The reporter who conducted the interview was WUSA9’s Prince George’s County Deputy Bureau Chief, Ellison Barber, a rising star in the industry. I spoke to her about her experience.
The Red Gas Can
— Ellison Barber (@ellisonbarber) January 22, 2016
On Friday, January 22, 2016, the WUSA9 newsroom went into overdrive to cover the impending snowstorm. WUSA9 sent all of their general assignment reporters out to cover the snow. Barber, who normally covers news in Prince George’s County and DC (such as crime, immigration, education, local artists, and pigs), was sent to Virginia’s Tysons Corner around 2 PM. “Very rarely am I there,” Barber, first hired by the station in March 2015, said.

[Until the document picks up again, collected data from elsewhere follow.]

/-- Every command has one of the effects. -/
theorem exec_effect {i : Instr} {s t : State} (h : exec i s = .next t) : Effect s t := by
  have same : Works s s := .refl s
  cases i with
  | nop => cases h; exact .works same
  | cfgApply =>
    cases h
    unfold State.applyConfig
    split
    next accepted => exact .latches accepted
    next e _ => exact .failsConfig e
  | gridClear =>
    refine .of_settle h fun u ok => ?_
    obtain ⟨-, ok⟩ := State.needConfig_ok.1 ok
    cases ok
    exact { same with grid := .nil _ }
  | prbsSeed => cases h; exact .works { same with }
  | prbsGen => cases h; exact .works { same with }
  | prbsSkip => cases h; exact .works { same with }
  | qamMap => cases h; exact .works { same with }
  | qamFill tag ord =>
    refine .of_settle h fun u ok => ?_
    obtain ⟨valid, ok⟩ := State.needConfig_ok.1 ok
    obtain ⟨⟨hrb, hl⟩, ok⟩ := needRange_ok.1 ok
    cases ok
    exact { same with grid := State.fillRect_rewritten tag ord _ valid hrb hl }
  | rsCinit =>
    refine .of_settle h fun u ok => ?_
    obtain ⟨-, ok⟩ := State.needConfig_ok.1 ok
    cases ok
    exact { same with }
  | rsGen sel =>
    refine .of_settle h fun u ok => ?_
    obtain ⟨valid, ok⟩ := State.needConfig_ok.1 ok
    obtain ⟨⟨hrb, hslot, hsymb⟩, ok⟩ := needRange_ok.1 ok
    cases ok
    exact { same with grid := State.rsGrid_rewritten _ valid hrb hslot hsymb }
  | ofdmSym sym =>
    refine .of_settle h fun u ok => ?_
    obtain ⟨valid, normal, ok⟩ := State.needNormalCp_ok.1 ok
    obtain ⟨hl, ok⟩ := needRange_ok.1 ok
    cases ok
    exact { same with out := State.modulateSymbol_rewritten valid normal (fun _ => hl) (.refl _) }
  | ofdmSlot slot =>
    refine .of_settle h fun u ok => ?_
    obtain ⟨valid, normal, ok⟩ := State.needNormalCp_ok.1 ok
    obtain ⟨hslot, ok⟩ := needRange_ok.1 ok
    cases ok
    exact { same with out := State.modulateSlot_rewritten valid normal hslot (.refl _) }
  | ofdmFrame =>
    refine .of_settle h fun u ok => ?_
    obtain ⟨valid, normal, ok⟩ := State.needNormalCp_ok.1 ok
    cases ok
    exact { same with out := State.modulateFrame_rewritten valid normal (.refl _) }

/-- Every register write has one of the effects. -/
theorem writeReg_effect (s : State) (r : RegName) (v : BitVec 32) : Effect s (s.writeReg r v) := by
  have same : Works s s := .refl s
  cases r with
  | ctrl =>
    show Effect s (s.writeCtrl v)
    unfold State.writeCtrl
    split
    · exact .resets
    · exact .works { same with }
  | status => exact .acknowledges ..
  | cmd =>
    show Effect s (s.writeCmd v)
    unfold State.writeCmd
    split
    · exact .raises .busy
    · exact .works { same with }
  | _ => exact .works { same with }

/-- Every host access has one of the effects. -/
theorem hostAccess_effect {a : HostAccess} {s t : State} (h : hostAccess a s = .next t) : Effect s t := by
  have same : Works s s := .refl s
  cases a with
  | regRead =>
    simp only [hostAccess, hostRegRead] at h
    split at h <;> cases h
    exact .works { same with }
  | regWrite =>
    simp only [hostAccess, hostRegWrite] at h
    split at h
    · split at h
      · cases h; exact .works same
      · split at h <;> cases h
        exact writeReg_effect ..
    · cases h
  | gridRead =>
    simp only [hostAccess, hostGridRead] at h
    repeat' split at h
    all_goals cases h
    all_goals exact .works { same with }
  | gridWrite =>
    simp only [hostAccess, hostGridWrite] at h
    split at h
    · cases h
    · split at h
      next present =>
        split at h
        · cases h
        · split at h <;> cases h
          exact .works { same with grid := State.writeElement_rewritten present _ }
      next => cases h
  | outRead =>
    simp only [hostAccess, hostOutRead] at h
    repeat' split at h
    all_goals cases h
    all_goals exact .works { same with }
  | outWrite => cases h

/-- What every effect keeps, every step keeps. -/
theorem step_keeps {P : State → Prop} (kept : ∀ {s t}, Effect s t → P s → P t) {s t : State} (h : step s = .next t)
    (hs : P s) : P t := by
  have popped : P s.popTurn := kept (.works { Works.refl s with }) hs
  have completed (u : State) (hu : P u) : P u.complete := kept (.works { Works.refl u with }) hu
  rcases step_cases h with ⟨a, rest, -, access⟩ | ⟨-, turn⟩ | ⟨rest, -, rfl⟩
  · exact kept (hostAccess_effect access) popped
  · rcases engineTurn_cases turn with ⟨-, rfl⟩ | ⟨w, i, u, -, -, performed, rfl⟩ | ⟨w, why, -, -, rfl⟩
    · exact popped
    · exact completed u (kept (exec_effect performed) popped)
    · exact completed _ (kept (.raises _) popped)
  · exact kept .resets popped

/-! ### The parts of the invariant -/

theorem Effect.canonical {s t : State} (h : Effect s t) (hs : MemoriesCanonical s) : MemoriesCanonical t := by
  cases h with
  | works h => exact ⟨h.grid.1 hs.1, h.out.1 hs.2⟩
  | raises | acknowledges => exact hs
  | failsConfig | latches | resets => exact ⟨Memory.wf_nil, Memory.wf_nil⟩

/-- Raising an error leaves a consistent report: the first code stays, and any other is the error's own. -/
theorem reportConsistent_raise {s : State} (e : CmdError) (hs : ReportConsistent s) : ReportConsistent (s.raise e) := by
  refine .inr ⟨rfl, ?_⟩
  rcases hs with ⟨clear, -⟩ | ⟨set, first, code⟩
  · exact ⟨e, by rw [State.raise_errCode, clear]; rfl⟩
  · exact ⟨first, by rw [State.raise_errCode, set]; exact code⟩

theorem Effect.report {s t : State} (h : Effect s t) (hs : ReportConsistent s) : ReportConsistent t := by
  cases h with
  | works h => unfold ReportConsistent; rwa [h.err, h.errCode]
  | raises e => exact reportConsistent_raise e hs
  | failsConfig e => exact reportConsistent_raise e hs
  | latches => exact hs
  | acknowledges clearDone clearErr =>
    cases clearErr with
    | false => simpa [ReportConsistent] using hs
    | true => exact .inl ⟨Bool.and_false _, rfl⟩
  | resets => exact .inl ⟨rfl, rfl⟩

theorem Effect.latched {s t : State} (h : Effect s t) (hs : EffectiveLatched s) : EffectiveLatched t := by
  cases h with
  | works h => unfold EffectiveLatched; rwa [h.cfgValid, h.eff]
  | raises | acknowledges => exact hs
  | failsConfig => exact hs.imp_left fun ⟨_, zero⟩ => ⟨rfl, zero⟩
  | latches accepted => exact .inr ⟨s.cfg, accepted, rfl⟩
  | resets => exact .inl ⟨rfl, rfl⟩

/-- Only existing elements are listed, said index by index: with no configuration none exists. -/
theorem memoriesExist_iff {s : State} : MemoriesExist s
    ↔ (∀ e ∈ s.grid, s.gridExists (e.1 % gridStride) (e.1 / gridStride) = true)
      ∧ ∀ e ∈ s.out, s.outExists e.1 = true := by
  simp only [MemoriesExist, State.gridExists_iff, State.outExists_iff]
  cases valid : s.cfgValid with
  | false => simp +contextual [← List.eq_nil_iff_forall_not_mem]
  | true => simp

theorem Effect.exist {s t : State} (h : Effect s t) (hs : EffectiveLatched s ∧ MemoriesExist s) : MemoriesExist t := by
  obtain ⟨latched, exist⟩ := hs
  cases h with
  | works h =>
    rw [memoriesExist_iff] at exist ⊢
    have gridSame : t.gridExists = s.gridExists := by unfold State.gridExists; rw [h.cfgValid, h.eff]
    have outSame : t.outExists = s.outExists := by unfold State.outExists; rw [h.cfgValid, h.eff]
    rw [gridSame, outSame]
    exact ⟨fun e he => (h.grid.2 e he).elim (exist.1 e) fun target => target latched.tiled,
      fun e he => (h.out.2 e he).elim (exist.2 e) fun target => target latched.tiled⟩
  | raises | acknowledges => exact exist
  | failsConfig | latches | resets => exact memoriesExist_iff.2 ⟨by simp [State.reset], by simp [State.reset]⟩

That day, Barber was to cut her teeth on her first big snow storm. Previously, she had worked in politics for about three years, writing and researching on the United States Congress with the Washington Free Beacon. About six months into her tenure there, the Beacon asked Barber what she wanted to do during her performance review. Barber replied something in broadcast. “I don’t love politics, I just love the news, and there’s always news in politics,” Barber said. After some initial successes, she found herself regularly appearing on some of the biggest political shows in the country including “Special Report with Bret Baier” and Megyn Kelly’s “The Kelly File.” But it was her love for human interest stories that found her applying to and being hired by WUSA9.
That Friday would be one of the biggest days of Barber’s young career.
“So I got out here with my photographer Michael Fuhr,” Barber said. “I really didn’t know where we were going to go and I’ve never done this type of coverage before. I really wasn’t sure what I was supposed to be doing, but I’m like let’s start immediately so that we have footage.”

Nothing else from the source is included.